++++ Record excerpts ++++

-- ==== Sys2Proof/Syntax.lean ====
section
/-! DEFINITION. The instructions: one constructor per row of spec/opcode_table.json, and the tree they describe. -/

namespace Sys2Proof

/-- The rows of the opcode table (R112). A packet's head is an instruction of the engine, a literal's group is one, and
START is the host's command. An operator's children are packets of their own (R106), so they are no operands.

`.len` rows carry the version and the 15-bit total_bits (R104); `.cnt` rows the version and the 11-bit child_count (R105). -/
inductive Instr where
  /-- LIT (R103): the version, and `c`, the last bit of the 7-bit head window: the continuation bit of group 0, which the
  head does not consume (log 14). -/
  | lit (version : Version) (c : BitVec 1)
  | sumLen (version : Version) (totalBits : BitVec 15)
  | sumCnt (version : Version) (childCount : BitVec 11)
  | productLen (version : Version) (totalBits : BitVec 15)
  | productCnt (version : Version) (childCount : BitVec 11)
  | minLen (version : Version) (totalBits : BitVec 15)
  | minCnt (version : Version) (childCount : BitVec 11)
  | maxLen (version : Version) (totalBits : BitVec 15)
  | maxCnt (version : Version) (childCount : BitVec 11)
  | greaterThanLen (version : Version) (totalBits : BitVec 15)
  | greaterThanCnt (version : Version) (childCount : BitVec 11)
  | lessThanLen (version : Version) (totalBits : BitVec 15)
  | lessThanCnt (version : Version) (childCount : BitVec 11)
  | equalToLen (version : Version) (totalBits : BitVec 15)
  | equalToCnt (version : Version) (childCount : BitVec 11)
  /-- GROUP.CONT (R103): a literal group with continuation bit 1. -/
  | groupCont (nibble : BitVec 4)
  /-- GROUP.LAST (R103): a literal's last group, continuation bit 0. -/
  | groupLast (nibble : BitVec 4)
  /-- START (R261): a host write to CTRL with bit 0 = 1; `reserved` is CTRL[31:1], ignored (R265). -/
  | start (reserved : BitVec 31)
deriving DecidableEq, Repr

/-- The operations an operator packet can name (R42). The block never evaluates them (R7). -/
inductive Operation where
  | sum | product | min | max | greaterThan | lessThan | equalTo
deriving DecidableEq, Repr

/-- A packet of the decoded tree (R43): children in encounter order. -/
inductive Packet where
  | literal (version : Version) (value : LitWord)
  | operator (version : Version) (operation : Operation) (children : List Packet)
deriving Repr

/-- The header every packet begins with (R44). -/
structure Header where
  version : Version
  typeTag : Tag
deriving DecidableEq, Repr

end Sys2Proof
end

++++

- **What to do**:
When the line with "maxLen (version : Version) (totalBits : BitVec 15)" is reached in the data above, begin copying, and stop after the line with "end Sys2Proof"; copy each line exactly, both ends included.

- **Your response**:
  | maxLen (version : Version) (totalBits : BitVec 15)
  | maxCnt (version : Version) (childCount : BitVec 11)
  | greaterThanLen (version : Version) (totalBits : BitVec 15)
  | greaterThanCnt (version : Version) (childCount : BitVec 11)
  | lessThanLen (version : Version) (totalBits : BitVec 15)
  | lessThanCnt (version : Version) (childCount : BitVec 11)
  | equalToLen (version : Version) (totalBits : BitVec 15)
  | equalToCnt (version : Version) (childCount : BitVec 11)
  /-- GROUP.CONT (R103): a literal group with continuation bit 1. -/
  | groupCont (nibble : BitVec 4)
  /-- GROUP.LAST (R103): a literal's last group, continuation bit 0. -/
  | groupLast (nibble : BitVec 4)
  /-- START (R261): a host write to CTRL with bit 0 = 1; `reserved` is CTRL[31:1], ignored (R265). -/
  | start (reserved : BitVec 31)
deriving DecidableEq, Repr

/-- The operations an operator packet can name (R42). The block never evaluates them (R7). -/
inductive Operation where
  | sum | product | min | max | greaterThan | lessThan | equalTo
deriving DecidableEq, Repr

/-- A packet of the decoded tree (R43): children in encounter order. -/
inductive Packet where
  | literal (version : Version) (value : LitWord)
  | operator (version : Version) (operation : Operation) (children : List Packet)
deriving Repr

/-- The header every packet begins with (R44). -/
structure Header where
  version : Version
  typeTag : Tag
deriving DecidableEq, Repr

end Sys2Proof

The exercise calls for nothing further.